问题
When using np.lib.stride_tricks.as_strided, how can I manage 2D a array with the nested arrays as data values? Is there a preferable efficient approach?
Specifically, if I have a 2D np.array looking as follows, where each data item in a 1D array is an array of length 2:
[[1., 2.],[3., 4.],[5.,6.],[7.,8.],[9.,10.]...]
I want to reshape for rolling over as follows:
[[[1., 2.],[3., 4.],[5.,6.]],
[[3., 4.],[5.,6.],[7.,8.]],
[[5.,6.],[7.,8.],[9.,10.]],
...
]
I have had a look at similar answers (e.g. this rolling window function), however in use I cannot leave the inner array/tuples untouched.
For example with a window length of 3: I have tried a shape of (len(seq)+3-1, 3, 2) and a stride of (2 * 8, 2 * 8, 8), but no luck. Maybe I am missing something obvious?
Cheers.
EDIT: It is easy to produce a functionally identical solution using Python built-ins (which can be optimised using e.g. np.arange similar to Divakar's solution), however, what about using as_strided? From my understanding, this could be used for a highly efficient solution?
回答1:
What was wrong with your as_strided trial? It works for me.

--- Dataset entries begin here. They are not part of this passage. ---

/-- The grant: no change while the path is held or nobody waits; else the first waiting requester after the last granted
one, in the cyclic order DU, A, B, C, D, holds the path, is the last granted, and a port's copy phase is COPYING. The DU
waits while a job stands and it does not hold the path, and a port while its fetch is IN_FLIGHT with copy phase WAITING
(R94, R101). -/
def Obligations.GrantFollowsTheCyclicOrder : Prop :=
  (∀ (s : State),
    let order : List Requester := [.du, .port .a, .port .b, .port .c, .port .d]
    let place := order.findIdx (fun r => r == s.lastGranted) + 1
    let waiting := (order.rotateLeft place).filter fun r => s.waits r
    (s.path ≠ none → s.grant = s) ∧
      (waiting = [] → s.grant = s) ∧
      (s.path = none → ∀ r ∈ waiting.head?,
        s.grant =
          { s.updatePorts (fun p w =>
              { w with
                fetch := if r = .port p then
                    (match w.fetch with | .inFlight _ c => .inFlight .copying c | f => f)
                  else w.fetch }) with
            path := some r, lastGranted := r })) ∧
    (∀ (s : State), s.waits .du = true ↔ s.jobs ≠ [] ∧ s.path ≠ some .du) ∧
    (∀ (p : Port) (s : State), s.waits (.port p) = true ↔ ∃ c, (s.port p).fetch = .inFlight .waiting c)

/-! ### Requests -/

/-- REQUEST is refused with NOT_PRODUCER, NOT_LIVE, PENDING, then, where an entry is made, TABLE_FULL, then, where a job
is needed, RETRY (R135, R136). A port's count is the number of positions whose entry has it as requester (R134). -/
def Obligations.RequestIsRefusedInOrder : Prop :=
  (∀ (p : Port) (v : Byte) (k : SlotNo) (r : Record) (s : State), s.SlotCommand p .request → s.Names p k r →
    let waits := fun (e : Entry) => e.slot == k && e.incarnation == (s.slot k).incarnation
    let mine := ∃ i, ∃ e ∈ s.entry i, e.requester = p ∧ waits e = true
    let first := ∀ i, ∀ e ∈ s.entry i, waits e = false
    let atOnce := r.autoAnswer = true ∧ r.versions ≠ [] ∧ r.openUpdate = none
    let room := (∃ i, s.entry i = none) ∧ s.requestCount p < 4
    (r.producer = some p → Refuses (.request p v) p s .notProducer) ∧
      (r.isOrphan = true → Refuses (.request p v) p s .notLive) ∧
      (r.isOrphan = false → r.producer ≠ some p →
        (mine → Refuses (.request p v) p s .pending) ∧
          (¬ mine → ¬ atOnce → ¬ room → Refuses (.request p v) p s .tableFull) ∧
          (¬ mine → (atOnce ∨ room ∧ first) → 16 ≤ s.jobs.length → Refuses (.request p v) p s .retry))) ∧
    (∀ (p : Port) (s : State),
      s.requestCount p =
        ((List.finRange 16).filter fun i => (s.requests[i]).any fun e => e.requester == p).length)

/-- REQUEST taken: answered at once from the newest version, with an ANSWER_NOW job; or an entry in the lowest empty
position, forwarded to the producer by a REQUEST_FWD job if it is the first on its slot (R134, R136, R137, R138). -/
def Obligations.RequestIsAnsweredOrWaits : Prop :=
  (∀ (p : Port) (v : Byte) (k : SlotNo) (r : Record) (c : CellNo) (s : State), s.SlotCommand p .request →
    s.Names p k r → r.isOrphan = false → r.producer ≠ some p →
    (∀ i, ∀ e ∈ s.entry i, ¬ (e.requester = p ∧ e.slot = k ∧ e.incarnation = (s.slot k).incarnation)) →
    r.autoAnswer = true → r.versions.getLast? = some c → r.openUpdate = none → s.jobs.length < 16 →
      let x := (s.cell c).content
      exec (.request p v) s =
        .next (State.setResult
          (State.grant
            { s.handCommand p with
              jobs := s.jobs ++
                [.answerNow { key := r.key, slot := k, incarnation := (s.slot k).incarnation } p x.sequence
                  x.commitTime (x.byteAt 0) (x.byteAt 1)] })
          p .ok ([1] ++ bytes32 x.sequence ++ bytes32 x.commitTime))) ∧
    (∀ (p q : Port) (v : Byte) (k : SlotNo) (r : Record) (i : EntryNo) (s : State), s.SlotCommand p .request →
      s.Names p k r → r.producer = some q → q ≠ p →
      (∀ j, ∀ e ∈ s.entry j, ¬ (e.requester = p ∧ e.slot = k ∧ e.incarnation = (s.slot k).incarnation)) →
      (r.autoAnswer = false ∨ r.versions = [] ∨ r.openUpdate ≠ none) →
      s.entry i = none → (∀ j, j < i → s.entry j ≠ none) → s.requestCount p < 4 →
        let deadline := s.etc + s.answerTimeout.setWidth 32
        let t := (s.handCommand p).setEntry i
          (some { requester := p, slot := k, incarnation := (s.slot k).incarnation, issueTime := s.etc,
                  deadline := deadline })
        let first := ∀ j, ∀ e ∈ s.entry j, ¬ (e.slot = k ∧ e.incarnation = (s.slot k).incarnation)
        (¬ first → exec (.request p v) s = .next (t.setResult p .ok ([2] ++ bytes32 deadline ++ [0]))) ∧
          (first → s.jobs.length < 16 →
            exec (.request p v) s =
              .next (State.setResult
                (State.grant
                  { t with
                    jobs := s.jobs ++
                      [.requestFwd { key := r.key, slot := k, incarnation := (s.slot k).incarnation } q
                        r.lastSequence s.etc] })
                p .ok ([2] ++ bytes32 deadline ++ [1]))))

/-- CANCEL_REQUEST: NOT_PENDING without an entry of the caller on the slot; else the entry is removed, with no job and no
notice, and nothing else changes (R141). -/
def Obligations.CancelRequestIsQuiet : Prop :=
  ∀ (p : Port) (v : Byte) (k : SlotNo) (r : Record) (s : State), s.SlotCommand p .cancelRequest → s.Names p k r →
    let mine := fun (e : Entry) => e.requester == p && (e.slot == k && e.incarnation == (s.slot k).incarnation)
    ((∀ i, ∀ e ∈ s.entry i, mine e = false) → Refuses (.cancelRequest p v) p s .notPending) ∧
      ((∃ i, ∃ e ∈ s.entry i, mine e = true) →
        Answers (exec (.cancelRequest p v) s) fun t =>
          EntriesRemoved mine s t ∧ { t with requests := s.requests } = (s.handCommand p).setResult p .ok [])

In [28]: x=np.arange(1,11.).reshape(5,2)
In [29]: x.shape
Out[29]: (5, 2)
In [30]: x.strides
Out[30]: (16, 8)
In [31]: np.lib.stride_tricks.as_strided(x,shape=(3,3,2),strides=(16,16,8))
Out[31]:
array([[[ 1., 2.],
[ 3., 4.],
[ 5., 6.]],
[[ 3., 4.],
[ 5., 6.],
[ 7., 8.]],
[[ 5., 6.],
[ 7., 8.],
[ 9., 10.]]])
On my first edit I used an int array, so had to use (8,8,4) for the strides.
Your shape could be wrong. If too large it starts seeing values off the end of the data buffer.
[[ 7.00000000e+000, 8.00000000e+000],
[ 9.00000000e+000, 1.00000000e+001],
[ 8.19968827e-257, 5.30498948e-313]]])
Here it just alters the display method, the 7, 8, 9, 10 are still there. Writing those those slots could be dangerous, messing up other parts of your code. as_strided is best if used for read-only purposes. Writes/sets are trickier.
回答2:
IIUC you could do something like this -
def rolling_window2D(a,n):
# a: 2D Input array
# n: Group/sliding window length
return a[np.arange(a.shape[0]-n+1)[:,None] + np.arange(n)]
Sample run -
In [110]: a
Out[110]:
array([[ 1, 2],
[ 3, 4],
[ 5, 6],
[ 7, 8],
[ 9, 10]])
In [111]: rolling_window2D(a,3)
Out[111]:
array([[[ 1, 2],
[ 3, 4],
[ 5, 6]],
[[ 3, 4],
[ 5, 6],
[ 7, 8]],
[[ 5, 6],
[ 7, 8],
[ 9, 10]]])
回答3:
You task is similar to this one. So I slightly changed it.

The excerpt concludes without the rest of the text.